Framework for accelerated ttH(bb) array analysis on flat centrally produced nanoAOD samples applying object and event selection as well as pileup, lepton and btagging reweighting directly on a GPU! Or, if you don't have a GPU, no big deal, the same code works on the CPU too, just somewhat slower! No batch jobs or servers required!
Requirements:
- python 3
- uproot
- awkward-array
- numba
- coffea tools (fermilab analysis tools)
Optional for CUDA acceleration:
- cupy
- cudatoolkit
git clone [email protected]:chreissel/hepaccelerate.git
cd hepaccelerate
The framework needs a list of files to process. These files can be either local files or files accessible via xrootd. Note reading files via xrootd will be much slower than caching local files, so if you are running the analysis you might consider copying the files to your own cluster using phedex.
#prepare a list of files to read
#replace /nvmedata with your local location of ROOT files
find /nvmedata/store/mc/RunIIFall17NanoAOD/ttHTobb_M125_TuneCP5_13TeV-powheg-pythia8*/NANOAODSIM -name "*.root > filelist.txt
In order to process the analysis, simply run:
#Run the test analysis
PYTHONPATH=hepaccelerate:coffea:. python3 run_analysis.py --filelist filelist.txt --sample ttHTobb_M125_TuneCP5_13TeV-powheg-pythia8
#output will be stored in this json
cat out_ttHTobb_M125_TuneCP5_13TeV-powheg-pythia8.json
This script loads the ROOT files, prepares local caches from the branches you read and processes the data. The output file contains the weighted histograms.
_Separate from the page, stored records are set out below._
/-! ### modSide -/

@[simp] theorem State.modSide_hp (e : Nat) (f : Side → Side) : (s.modSide e f).hp = s.hp := rfl
@[simp] theorem State.modSide_ep (e : Nat) (f : Side → Side) : (s.modSide e f).ep = s.ep := rfl
@[simp] theorem State.modSide_tg (e : Nat) (f : Side → Side) : (s.modSide e f).tg = s.tg := rfl
@[simp] theorem State.modSide_wf (e : Nat) (f : Side → Side) : (s.modSide e f).wf = s.wf := rfl
@[simp] theorem State.modSide_mi (e : Nat) (f : Side → Side) : (s.modSide e f).mi = s.mi := rfl
@[simp] theorem State.modSide_lg (e : Nat) (f : Side → Side) : (s.modSide e f).lg = s.lg := rfl
@[simp] theorem State.modSide_pa (e : Nat) (f : Side → Side) : (s.modSide e f).pa = s.pa := rfl
@[simp] theorem State.modSide_st (e : Nat) (f : Side → Side) : (s.modSide e f).st = s.st := rfl
@[simp] theorem State.modSide_ab (e : Nat) (f : Side → Side) : (s.modSide e f).ab = s.ab := rfl
@[simp] theorem State.modSide_rn (e : Nat) (f : Side → Side) : (s.modSide e f).rn = s.rn := rfl
@[simp] theorem State.modSide_cf (e : Nat) (f : Side → Side) : (s.modSide e f).cf = s.cf := rfl
@[simp] theorem State.modSide_fm (e : Nat) (f : Side → Side) : (s.modSide e f).fm = s.fm := rfl
@[simp] theorem State.modSide_cu (e : Nat) (f : Side → Side) : (s.modSide e f).cu = s.cu := rfl
@[simp] theorem State.modSide_er (e : Nat) (f : Side → Side) : (s.modSide e f).er = s.er := rfl
@[simp] theorem State.modSide_np (e : Nat) (f : Side → Side) : (s.modSide e f).np = s.np := rfl
@[simp] theorem State.modSide_ts (e : Nat) (f : Side → Side) : (s.modSide e f).ts = s.ts := rfl
@[simp] theorem State.modSide_gb (e : Nat) (f : Side → Side) : (s.modSide e f).gb = s.gb := rfl
@[simp] theorem State.modSide_gl (e : Nat) (f : Side → Side) : (s.modSide e f).gl = s.gl := rfl
@[simp] theorem State.modSide_free (e : Nat) (f : Side → Side) : (s.modSide e f).free = s.free := rfl
@[simp] theorem State.modSide_blocked (e : Nat) (f : Side → Side) : (s.modSide e f).blocked = s.blocked := rfl
@[simp] theorem State.modSide_pending (e : Nat) (f : Side → Side) : (s.modSide e f).pending = s.pending := rfl
@[simp] theorem State.modSide_lt_entries (e : Nat) (f : Side → Side) : (s.modSide e f).lt.entries = s.lt.entries := rfl
@[simp] theorem State.modSide_lt_word1 (e : Nat) (f : Side → Side) : (s.modSide e f).lt.word1 = s.lt.word1 := rfl
@[simp] theorem State.modSide_lt_dispatch (e : Nat) (f : Side → Side) : (s.modSide e f).lt.dispatch = s.lt.dispatch := rfl
@[simp] theorem State.modSide_lt_stepTraps (e : Nat) (f : Side → Side) : (s.modSide e f).lt.stepTraps = s.lt.stepTraps := rfl
@[simp] theorem State.modSide_lt_itinTraps (e : Nat) (f : Side → Side) : (s.modSide e f).lt.itinTraps = s.lt.itinTraps := rfl
@[simp] theorem State.modSide_lt_srcPend (e : Nat) (f : Side → Side) : (s.modSide e f).lt.srcPend = s.lt.srcPend := rfl
@[simp] theorem State.modSide_lt_seed (e : Nat) (f : Side → Side) : (s.modSide e f).lt.seed = s.lt.seed := rfl
@[simp] theorem State.modSide_lt_scramble (e : Nat) (f : Side → Side) : (s.modSide e f).lt.scramble = s.lt.scramble := rfl
@[simp] theorem State.modSide_lt_reject (e : Nat) (f : Side → Side) : (s.modSide e f).lt.reject = s.lt.reject := rfl
@[simp] theorem State.modSide_entry (e : Nat) (f : Side → Side) (e' : Nat) : (s.modSide e f).entry e' = s.entry e' := rfl
@[simp] theorem State.modSide_dlist (e : Nat) (f : Side → Side) (b' : Nat) : (s.modSide e f).dlist b' = s.dlist b' := rfl
@[simp] theorem State.modSide_ctx (e : Nat) (f : Side → Side) (c' : Nat) : (s.modSide e f).ctx c' = s.ctx c' := rfl
@[simp] theorem State.modSide_ctxLock (e : Nat) (f : Side → Side) (c' : Nat) : (s.modSide e f).ctxLock c' = s.ctxLock c' := rfl
@[simp] theorem State.modSide_ctxWait (e : Nat) (f : Side → Side) (c' : Nat) : (s.modSide e f).ctxWait c' = s.ctxWait c' := rfl
@[simp] theorem State.modSide_target (e : Nat) (f : Side → Side) (t' : Nat) : (s.modSide e f).target t' = s.target t' := rfl
@[simp] theorem State.modSide_group (e : Nat) (f : Side → Side) (g' : Nat) : (s.modSide e f).group g' = s.group g' := rfl
@[simp] theorem State.modSide_visitor (e : Nat) (f : Side → Side) (v' : Nat) : (s.modSide e f).visitor v' = s.visitor v' := rfl
@[simp] theorem State.modSide_fn (e : Nat) (f : Side → Side) (f' : Nat) : (s.modSide e f).fn f' = s.fn f' := rfl
@[simp] theorem State.modSide_port (e : Nat) (f : Side → Side) (n' : Nat) : (s.modSide e f).port n' = s.port n' := rfl
@[simp] theorem State.modSide_peer (e : Nat) (f : Side → Side) (b' : Nat) : (s.modSide e f).peer b' = s.peer b' := rfl
@[simp] theorem State.modSide_queue (e : Nat) (f : Side → Side) (k' : Nat) : (s.modSide e f).queue k' = s.queue k' := rfl
@[simp] theorem State.modSide_porter (e : Nat) (f : Side → Side) (k' p' : Nat) : (s.modSide e f).porter k' p' = s.porter k' p' := rfl
@[simp] theorem State.modSide_chan (e : Nat) (f : Side → Side) (c' : Nat) : (s.modSide e f).chan c' = s.chan c' := rfl
@[simp] theorem State.modSide_chCfg (e : Nat) (f : Side → Side) (c' : Nat) : (s.modSide e f).chCfg c' = s.chCfg c' := rfl
@[simp] theorem State.modSide_region (e : Nat) (f : Side → Side) (n' : Nat) : (s.modSide e f).region n' = s.region n' := rfl
@[simp] theorem State.modSide_crfClass (e : Nat) (f : Side → Side) (c' : Nat) : (s.modSide e f).crfClass c' = s.crfClass c' := rfl
@[simp] theorem State.modSide_loopb (e : Nat) (f : Side → Side) (n' : Nat) : (s.modSide e f).loopb n' = s.loopb n' := rfl
@[simp] theorem State.modSide_dloop (e : Nat) (f : Side → Side) (k' : Nat) : (s.modSide e f).dloop k' = s.dloop k' := rfl
@[simp] theorem State.modSide_gbRange (e : Nat) (f : Side → Side) (k' : Nat) : (s.modSide e f).gbRange k' = s.gbRange k' := rfl
@[simp] theorem State.modSide_curve (e : Nat) (f : Side → Side) (k' st' : Nat) : (s.modSide e f).curve k' st' = s.curve k' st' := rfl
@[simp] theorem State.modSide_keyWindow (e : Nat) (f : Side → Side) (w' : Nat) : (s.modSide e f).keyWindow w' = s.keyWindow w' := rfl
@[simp] theorem State.modSide_levels (e : Nat) (f : Side → Side) (a' : Nat) : (s.modSide e f).levels a' = s.levels a' := rfl
@[simp] theorem State.modSide_ranks (e : Nat) (f : Side → Side) (a' : Nat) : (s.modSide e f).ranks a' = s.ranks a' := rfl
@[simp] theorem State.modSide_storeWord (e : Nat) (f : Side → Side) (i' : Nat) : (s.modSide e f).storeWord i' = s.storeWord i' := rfl
@[simp] theorem State.modSide_run (e : Nat) (f : Side → Side) (r' : RunRef) : (s.modSide e f).run r' = s.run r' := rfl

/-! ### modDlist -/

@[simp] theorem State.modDlist_hp (b : Nat) (f : List Nat → List Nat) : (s.modDlist b f).hp = s.hp := rfl
@[simp] theorem State.modDlist_ep (b : Nat) (f : List Nat → List Nat) : (s.modDlist b f).ep = s.ep := rfl
@[simp] theorem State.modDlist_tg (b : Nat) (f : List Nat → List Nat) : (s.modDlist b f).tg = s.tg := rfl
@[simp] theorem State.modDlist_wf (b : Nat) (f : List Nat → List Nat) : (s.modDlist b f).wf = s.wf := rfl
@[simp] theorem State.modDlist_mi (b : Nat) (f : List Nat → List Nat) : (s.modDlist b f).mi = s.mi := rfl
@[simp] theorem State.modDlist_lg (b : Nat) (f : List Nat → List Nat) : (s.modDlist b f).lg = s.lg := rfl
@[simp] theorem State.modDlist_pa (b : Nat) (f : List Nat → List Nat) : (s.modDlist b f).pa = s.pa := rfl
@[simp] theorem State.modDlist_st (b : Nat) (f : List Nat → List Nat) : (s.modDlist b f).st = s.st := rfl
@[simp] theorem State.modDlist_ab (b : Nat) (f : List Nat → List Nat) : (s.modDlist b f).ab = s.ab := rfl
@[simp] theorem State.modDlist_rn (b : Nat) (f : List Nat → List Nat) : (s.modDlist b f).rn = s.rn := rfl
@[simp] theorem State.modDlist_cf (b : Nat) (f : List Nat → List Nat) : (s.modDlist b f).cf = s.cf := rfl
@[simp] theorem State.modDlist_fm (b : Nat) (f : List Nat → List Nat) : (s.modDlist b f).fm = s.fm := rfl
@[simp] theorem State.modDlist_cu (b : Nat) (f : List Nat → List Nat) : (s.modDlist b f).cu = s.cu := rfl
@[simp] theorem State.modDlist_er (b : Nat) (f : List Nat → List Nat) : (s.modDlist b f).er = s.er := rfl
@[simp] theorem State.modDlist_np (b : Nat) (f : List Nat → List Nat) : (s.modDlist b f).np = s.np := rfl
@[simp] theorem State.modDlist_ts (b : Nat) (f : List Nat → List Nat) : (s.modDlist b f).ts = s.ts := rfl
@[simp] theorem State.modDlist_gb (b : Nat) (f : List Nat → List Nat) : (s.modDlist b f).gb = s.gb := rfl
@[simp] theorem State.modDlist_gl (b : Nat) (f : List Nat → List Nat) : (s.modDlist b f).gl = s.gl := rfl
@[simp] theorem State.modDlist_free (b : Nat) (f : List Nat → List Nat) : (s.modDlist b f).free = s.free := rfl
@[simp] theorem State.modDlist_blocked (b : Nat) (f : List Nat → List Nat) : (s.modDlist b f).blocked = s.blocked := rfl
@[simp] theorem State.modDlist_pending (b : Nat) (f : List Nat → List Nat) : (s.modDlist b f).pending = s.pending := rfl
@[simp] theorem State.modDlist_lt_entries (b : Nat) (f : List Nat → List Nat) : (s.modDlist b f).lt.entries = s.lt.entries := rfl
@[simp] theorem State.modDlist_lt_word1 (b : Nat) (f : List Nat → List Nat) : (s.modDlist b f).lt.word1 = s.lt.word1 := rfl
@[simp] theorem State.modDlist_lt_side (b : Nat) (f : List Nat → List Nat) : (s.modDlist b f).lt.side = s.lt.side := rfl
@[simp] theorem State.modDlist_lt_stepTraps (b : Nat) (f : List Nat → List Nat) : (s.modDlist b f).lt.stepTraps = s.lt.stepTraps := rfl
@[simp] theorem State.modDlist_lt_itinTraps (b : Nat) (f : List Nat → List Nat) : (s.modDlist b f).lt.itinTraps = s.lt.itinTraps := rfl
@[simp] theorem State.modDlist_lt_srcPend (b : Nat) (f : List Nat → List Nat) : (s.modDlist b f).lt.srcPend = s.lt.srcPend := rfl
@[simp] theorem State.modDlist_lt_seed (b : Nat) (f : List Nat → List Nat) : (s.modDlist b f).lt.seed = s.lt.seed := rfl
@[simp] theorem State.modDlist_lt_scramble (b : Nat) (f : List Nat → List Nat) : (s.modDlist b f).lt.scramble = s.lt.scramble := rfl
@[simp] theorem State.modDlist_lt_reject (b : Nat) (f : List Nat → List Nat) : (s.modDlist b f).lt.reject = s.lt.reject := rfl
@[simp] theorem State.modDlist_entry (b : Nat) (f : List Nat → List Nat) (e' : Nat) : (s.modDlist b f).entry e' = s.entry e' := rfl
@[simp] theorem State.modDlist_side (b : Nat) (f : List Nat → List Nat) (e' : Nat) : (s.modDlist b f).side e' = s.side e' := rfl
@[simp] theorem State.modDlist_ctx (b : Nat) (f : List Nat → List Nat) (c' : Nat) : (s.modDlist b f).ctx c' = s.ctx c' := rfl
@[simp] theorem State.modDlist_ctxLock (b : Nat) (f : List Nat → List Nat) (c' : Nat) : (s.modDlist b f).ctxLock c' = s.ctxLock c' := rfl
@[simp] theorem State.modDlist_ctxWait (b : Nat) (f : List Nat → List Nat) (c' : Nat) : (s.modDlist b f).ctxWait c' = s.ctxWait c' := rfl
@[simp] theorem State.modDlist_target (b : Nat) (f : List Nat → List Nat) (t' : Nat) : (s.modDlist b f).target t' = s.target t' := rfl
@[simp] theorem State.modDlist_group (b : Nat) (f : List Nat → List Nat) (g' : Nat) : (s.modDlist b f).group g' = s.group g' := rfl
@[simp] theorem State.modDlist_visitor (b : Nat) (f : List Nat → List Nat) (v' : Nat) : (s.modDlist b f).visitor v' = s.visitor v' := rfl
@[simp] theorem State.modDlist_fn (b : Nat) (f : List Nat → List Nat) (f' : Nat) : (s.modDlist b f).fn f' = s.fn f' := rfl
@[simp] theorem State.modDlist_port (b : Nat) (f : List Nat → List Nat) (n' : Nat) : (s.modDlist b f).port n' = s.port n' := rfl
@[simp] theorem State.modDlist_peer (b : Nat) (f : List Nat → List Nat) (b' : Nat) : (s.modDlist b f).peer b' = s.peer b' := rfl
@[simp] theorem State.modDlist_queue (b : Nat) (f : List Nat → List Nat) (k' : Nat) : (s.modDlist b f).queue k' = s.queue k' := rfl
@[simp] theorem State.modDlist_porter (b : Nat) (f : List Nat → List Nat) (k' p' : Nat) : (s.modDlist b f).porter k' p' = s.porter k' p' := rfl
@[simp] theorem State.modDlist_chan (b : Nat) (f : List Nat → List Nat) (c' : Nat) : (s.modDlist b f).chan c' = s.chan c' := rfl
@[simp] theorem State.modDlist_chCfg (b : Nat) (f : List Nat → List Nat) (c' : Nat) : (s.modDlist b f).chCfg c' = s.chCfg c' := rfl
@[simp] theorem State.modDlist_region (b : Nat) (f : List Nat → List Nat) (n' : Nat) : (s.modDlist b f).region n' = s.region n' := rfl
@[simp] theorem State.modDlist_crfClass (b : Nat) (f : List Nat → List Nat) (c' : Nat) : (s.modDlist b f).crfClass c' = s.crfClass c' := rfl
@[simp] theorem State.modDlist_loopb (b : Nat) (f : List Nat → List Nat) (n' : Nat) : (s.modDlist b f).loopb n' = s.loopb n' := rfl
@[simp] theorem State.modDlist_dloop (b : Nat) (f : List Nat → List Nat) (k' : Nat) : (s.modDlist b f).dloop k' = s.dloop k' := rfl
@[simp] theorem State.modDlist_gbRange (b : Nat) (f : List Nat → List Nat) (k' : Nat) : (s.modDlist b f).gbRange k' = s.gbRange k' := rfl
@[simp] theorem State.modDlist_curve (b : Nat) (f : List Nat → List Nat) (k' st' : Nat) : (s.modDlist b f).curve k' st' = s.curve k' st' := rfl
@[simp] theorem State.modDlist_keyWindow (b : Nat) (f : List Nat → List Nat) (w' : Nat) : (s.modDlist b f).keyWindow w' = s.keyWindow w' := rfl
@[simp] theorem State.modDlist_levels (b : Nat) (f : List Nat → List Nat) (a' : Nat) : (s.modDlist b f).levels a' = s.levels a' := rfl
@[simp] theorem State.modDlist_ranks (b : Nat) (f : List Nat → List Nat) (a' : Nat) : (s.modDlist b f).ranks a' = s.ranks a' := rfl
@[simp] theorem State.modDlist_storeWord (b : Nat) (f : List Nat → List Nat) (i' : Nat) : (s.modDlist b f).storeWord i' = s.storeWord i' := rfl
@[simp] theorem State.modDlist_run (b : Nat) (f : List Nat → List Nat) (r' : RunRef) : (s.modDlist b f).run r' = s.run r' := rfl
#second time around, you can load the data from the cache, which is much faster
PYTHONPATH=hepaccelerate:coffea:. python3 run_analysis.py --filelist filelist.txt --sample ttHTobb_M125_TuneCP5_13TeV-powheg-pythia8 --from-cache
#use CUDA for array processing on a GPU!
PYTHONPATH=hepaccelerate:coffea:. python3 run_analysis.py --filelist filelist.txt --sample ttHTobb_M125_TuneCP5_13TeV-powheg-pythia8 --from-cache --use-cuda
Object definitions, event selection cuts and files needed for scale factor calculations can be found in definitions_analysis.py
.
python counts.py --filelist filelist.txt
Running this script gives the total weighted sum of generated events for all files defined in filelist.txt
. After changing the filelist, update the weighted sum of generated events in definitions_analysis.py
.
Looking for the functions used for analysing the datasets? All important, analysis specific functions are defined in lib_analysis.py
.
The scripts submit_cpu.sh
and submit_gpu.sh
in their current form submit one slurm job per sample. To use them, log in to the correct node (ssh t3ui07
for cpu, ssh t3login
for gpu), activate the correct environment:
export PATH=/work/creissel/anaconda3/bin:$PATH
source activate hepaccelerate_cpu
OR
source activate hepaccelerate_gpu
and simply source the submit
script. The arguments passed to run_analysis.py
are defined in c(g)pu_job.sh
.
On your local machine run
ssh -f [email protected] -L 8008:localhost:8008 -N
Then log in to tier3 and run
jupyter notebook --no-browser --port=8008
You will get a URL with a token to copy-paste into your browser. Done.